As work slowed down, Brown, who previously worked in publishing, consulted with SCORE and recalled a specialized disinfecting service he had very occasionally done for fitness centers that utilized a low-volume fogger.
Seeing a possible need for similar deep cleaning, Brown got some necessary training and scoured the internet for a place to buy the specialty equipment to do the work. He eventually bought some used equipment from a cleaning company in Gap.
After investing in training and equipment, Brown still had to find some customers, which led to rounds of cold calls.
“Yes, there was a little bit of apprehension. That’s kind of what motivated me to make some calls,” he said.

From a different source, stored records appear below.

-- ==== Sys2Proof/Laws/Decode.lean ====
section
/-! SUPPORT. Token codes and selection: the facts that later proofs cite in place of unfolding the decoder. -/

namespace Sys2Proof.Laws

open Sys2Proof.Machine

/-- A token is recovered from its code (30_encoding.md R60). -/
@[simp] theorem ofCode_code (t : Token) : Token.ofCode t.code = t := by
  rcases t with _ | _ | _ | _ <;> rfl

/-- A presented token is the token of its cycle. -/
@[simp] theorem token_ofToken (t : Token) : (PortIn.ofToken t).token = some t := by
  simp [PortIn.token, PortIn.ofToken]

@[simp] theorem rst_ofToken (t : Token) : (PortIn.ofToken t).rst = false := rfl

/-- MARK is selected at every cursor (R64). -/
@[simp] theorem select_mark (c : Cursor) : select .mark c = .mark := rfl

/-- A bit token never selects MARK (R64). -/
theorem select_bit_ne_mark (v : Trit) (c : Cursor) : select (.bit v) c ≠ .mark := by
  revert c
  cases v <;> decide

theorem packWord_toNat (t : TokCode) (c : Nat) : (packWord t c).toNat = c % 64 * 4 + t.toNat := by
  have ht := t.isLt
  rw [packWord, BitVec.toNat_append, ← Nat.shiftLeft_add_eq_or_of_lt ht]
  simp [Nat.shiftLeft_eq]

/-- The token field of a packed selector word. -/
@[simp] theorem tok_packWord (t : TokCode) (c : Nat) : SelWord.tok (packWord t c) = t := by
  have ht := t.isLt
  apply BitVec.eq_of_toNat_eq
  simp only [SelWord.tok, BitVec.extractLsb'_toNat, packWord_toNat, Nat.shiftRight_zero]
  omega

/-- The cursor field of a packed selector word. -/
@[simp] theorem cursorField_packWord (t : TokCode) (c : Nat) : SelWord.cursorField (packWord t c) = c % 64 := by
  have ht := t.isLt
  simp only [SelWord.cursorField, BitVec.extractLsb'_toNat, packWord_toNat, Nat.shiftRight_eq_div_pow]
  omega

end Sys2Proof.Laws
end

Eventually, his efforts started to pay off, including with a contract to clean and disinfect Red Rose Transit Authority buses as well as its downtown Lancaster bus station. Other new customers have included Dutch Wonderland and Shady Maple.

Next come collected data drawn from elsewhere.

/-! ### `decode` and `parity_fail` (vectors V-D and V-P) -/

theorem test_decode_v_d5 : bcdDecode [.zero, .one, .zero, .zero, .zero, .zero, .one] = 42 := by decide
theorem test_decode_v_d8 : bcdDecode [.invalid, .one, .invalid, .one] = 10 := by decide
theorem test_decode_v_d2 : bcdDecode [.one, .one, .one, .one, .one, .one, .one] = 85 := by decide
theorem test_decode_v_d24 : bcdDecode [.one, .zero, .zero, .one, .one, .zero, .zero, .one] = 99 := by decide
theorem test_parity_v_p1 : parityFail [.zero, .zero, .zero, .zero, .zero, .zero, .zero] .zero = false := by decide
theorem test_parity_v_p2 : parityFail [.one, .zero, .zero, .zero, .zero, .zero, .zero] .zero = true := by decide
theorem test_parity_v_p4 : parityFail [.one, .zero, .zero, .zero, .zero, .zero, .zero] .one = false := by decide
theorem test_parity_v_p9 : parityFail [.zero, .one, .zero, .zero, .zero, .zero, .one] .invalid = true := by decide
theorem test_parity_v_p10 : parityFail [.one, .invalid, .invalid, .zero, .zero, .zero, .zero] .zero = true := by decide
theorem test_parity_v_p15 : parityFail [.zero, .zero, .zero, .one, .zero, .zero, .one, .one, .one, .one, .zero, .zero, .zero, .one, .zero, .one, .one, .zero, .zero, .one, .zero, .zero] .one = false := by decide

/-! ### One step of each operation (vectors T-) -/

theorem test_start_1 : seen (at' 0 (.bit .zero)) = some (1, []) := by decide
theorem test_start_3 : seen (at' 0 (.bit .invalid)) = some (1, [.wStart]) := by decide
theorem test_wx_2 : seen (at' 7 (.bit .one)) = some (8, [.wx .one]) := by decide
theorem test_wx_3 : seen (at' 14 (.bit .invalid)) = some (15, [.wx .invalid]) := by decide
theorem test_call_1 : seen (at' 15 (.bit .zero)) = some (16, [.call .zero]) := by decide
theorem test_call_3 : seen (at' 15 (.bit .invalid)) = some (16, [.call .invalid]) := by decide
theorem test_dstann_2 : seen (at' 16 (.bit .one)) = some (17, [.dstAnn]) := by decide
theorem test_dstann_3 : seen (at' 16 (.bit .invalid)) = some (17, []) := by decide
theorem test_stz1_2 : (nextOf { at' 17 (.bit .invalid) with tz1 := .one }).map (fun t => (t.cursor.val, t.tz1, t.tz2, t.output)) =
    some (18, .invalid, .zero, []) := by decide
theorem test_stz2_1 : (nextOf (at' 18 (.bit .one))).map (fun t => (t.cursor.val, t.tz1, t.tz2, t.output)) =
    some (19, .zero, .one, []) := by decide
theorem test_leapann_2 : seen (at' 19 (.bit .one)) = some (20, [.leapAnn]) := by decide
theorem test_leapann_3 : seen (at' 19 (.bit .invalid)) = some (20, []) := by decide
theorem test_tmark_1 : seen (at' 20 (.bit .one)) = some (21, []) := by decide
theorem test_tmark_3 : seen (at' 20 (.bit .invalid)) = some (21, [.wTmark]) := by decide
theorem test_smin_2 : stored { at' 24 (.bit .zero) with min := #v[.one, .one, .one, .one, .one, .one, .one] } .min = some (25, [], [.one, .one, .one, .zero, .one, .one, .one]) := by decide
theorem test_smin_3 : stored { at' 27 (.bit .invalid) with min := #v[.zero, .one, .zero, .zero, .zero, .zero, .zero] } .min = some (28, [], [.zero, .one, .zero, .zero, .zero, .zero, .invalid]) := by decide
theorem test_pmin_1 : seen { at' 28 (.bit .zero) with min := #v[.zero, .one, .zero, .zero, .zero, .zero, .one] } = some (29, []) := by decide
theorem test_pmin_3 : seen { at' 28 (.bit .invalid) with min := #v[.zero, .one, .zero, .zero, .zero, .zero, .one] } = some (29, [.wParMin]) := by decide
theorem test_shour_2 : stored { at' 34 (.bit .one) with hour := #v[.one, .zero, .zero, .zero, .zero, .zero] } .hour = some (35, [], [.one, .zero, .zero, .zero, .zero, .one]) := by decide
theorem test_shour_3 : stored { at' 31 (.bit .invalid) with hour := #v[.one, .one, .one, .one, .one, .one] } .hour = some (32, [], [.one, .one, .invalid, .one, .one, .one]) := by decide
theorem test_phour_2 : seen { at' 35 (.bit .one) with hour := #v[.one, .zero, .zero, .zero, .zero, .one] } = some (36, [.wParHour]) := by decide
theorem test_phour_4 : seen { at' 35 (.bit .one) with hour := #v[.one, .one, .zero, .zero, .zero, .one] } = some (36, []) := by decide
theorem test_sday_2 : stored { at' 39 (.bit .one) with day := #v[.zero, .zero, .zero, .zero, .zero, .zero] } .day = some (40, [], [.zero, .zero, .zero, .one, .zero, .zero]) := by decide
theorem test_sday_3 : stored { at' 41 (.bit .invalid) with day := #v[.zero, .zero, .zero, .one, .zero, .zero] } .day = some (42, [], [.zero, .zero, .zero, .one, .zero, .invalid]) := by decide
theorem test_swday_2 : stored { at' 43 (.bit .one) with wday := #v[.one, .zero, .zero] } .wday = some (44, [], [.one, .one, .zero]) := by decide
theorem test_swday_3 : stored { at' 43 (.bit .invalid) with wday := #v[.one, .one, .one] } .wday = some (44, [], [.one, .invalid, .one]) := by decide
theorem test_swdayl_3 : stored { at' 44 (.bit .zero) with wday := #v[.one, .one, .one] } .wday = some (45, [.weekday 3], [.one, .one, .zero]) := by decide
theorem test_swdayl_5 : stored { at' 44 (.bit .one) with wday := #v[.one, .invalid, .zero] } .wday = some (45, [.weekday 5], [.one, .invalid, .one]) := by decide
theorem test_smon_2 : stored { at' 49 (.bit .one) with mon := #v[.one, .zero, .zero, .zero, .zero] } .mon = some (50, [], [.one, .zero, .zero, .zero, .one]) := by decide
theorem test_smon_3 : stored { at' 47 (.bit .invalid) with mon := #v[.one, .one, .one, .one, .one] } .mon = some (48, [], [.one, .one, .invalid, .one, .one]) := by decide
theorem test_syear_2 : stored { at' 57 (.bit .one) with year := #v[.zero, .zero, .zero, .zero, .zero, .zero, .zero, .zero] } .year = some (58, [], [.zero, .zero, .zero, .zero, .zero, .zero, .zero, .one]) := by decide
theorem test_syear_3 : stored { at' 53 (.bit .invalid) with year := #v[.zero, .one, .one, .zero, .zero, .one, .zero, .zero] } .year = some (54, [], [.zero, .one, .one, .invalid, .zero, .one, .zero, .zero]) := by decide
theorem test_pdate_1 : seen (dated (at' 58 (.bit .one))) = some (59, []) := by decide
theorem test_pdate_2 : seen (dated (at' 58 (.bit .zero))) = some (59, [.wParDate]) := by decide
theorem test_leapnow_1 : seen (at' 59 (.bit .zero)) = some (60, [.leapNow]) := by decide
theorem test_leapnow_3 : seen (at' 59 (.bit .invalid)) = some (60, [.leapNow]) := by decide
theorem test_overrun_2 : nextOf (at' 60 (.bit .one)) = some { at' 60 (.bit .one) with input := [] } := by decide
theorem test_mark_4 : seen { dated (at' 30 .mark) with tz1 := .one } = some (0, [.frame ⟨26, 11, 8, 21, 42, 2⟩]) := by decide
theorem test_mark_5 : seen { dated (at' 0 .mark) with tz1 := .one, tz2 := .one } =
    some (0, [.wTz, .frame ⟨26, 11, 8, 21, 42, 0⟩]) := by decide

“The disinfecting has kind of filled a huge void in the bottom line of where the company is at this particular point that has allowed us to breathe a sigh of relief,” he said.
Even when the pandemic eventually fades, Brown is hopeful about demand for a cleaning services he says can help companies keep employees healthy by keeping offices clean.
“There are a lot of viruses out there that are not affiliated with COVID that affect the productivity of the workplace,” he said.
As he moved around to different hotel jobs in his adopted country, Gomez de la Torre said he nurtured the idea of one day starting a restaurant that featured food from his native Peru.
But he usually had more pressing needs.
“The idea was to make money here and pay back my debt, pay back my brother, my other brother and support my family down there,” said Gomez de la Torre, who had borrow money from family members to make the trip to the United States.
Gomez de la Torre said he was originally motivated to immigrate at 30 years of age by the birth of his daughter, who was a toddler when he left. He was driven by the thought that might not be able to support her with a finance job in Peru, where he said bank consolidation was forcing many people out of their jobs.
“It’s well known around the world that the U.S. is a country of opportunity. That's what I thought. I wanted to have an opportunity to live a life and provide for my family. That was my motivation,” he said.
For the first eight years, his wife and daughter remained in Peru as he got a series of hotel jobs, first in Kentucky and then around the Mid-Atlantic. He moved to Lancaster in 2009 to work at the downtown Lancaster Marriott, which opened just after other Marriotts — including the one he was working at in Manhattan — were laying people off because of the Great Recession.
“As soon as I got to Lancaster, I called my wife and said, ‘This is it. Now you can come. This is the place where we want to raise our daughter,’” he said.
“We try as much as we can to fit in and go along with what the American way is, without forgetting our roots. Part of it is our food. We love our food,” he said.
When he lost his job this spring, Gomez de la Terra says he immediately saw it as a chance to open a restaurant that would feature some unique Peruvian fare. He had been meeting with SCORE even before he lost his job.
“I’ll be honest, I thought it was a beautiful opportunity for me to do something, which is this,” he said.
As he prepares for the new restaurant, Gomez de la Terra says he is trying to convince his now 19-year-old daughter to join him in his new venture by working as a cashier. The couple also has an 8-year-old daughter, who was born in the United States.
With Gomez de la Torre on the cusp of fulfilling another dream of becoming a restaurateur, he says he is not worried about debuting during a time when restaurants are still limited because of restrictions meant so slow the spread of COVID-19.
“If I had to wait for the perfect condition, then I wouldn’t have done anything of what I’ve done,” he said. “This (pandemic) is just temporary. This is going to go away. … As this goes away, I will be going up.”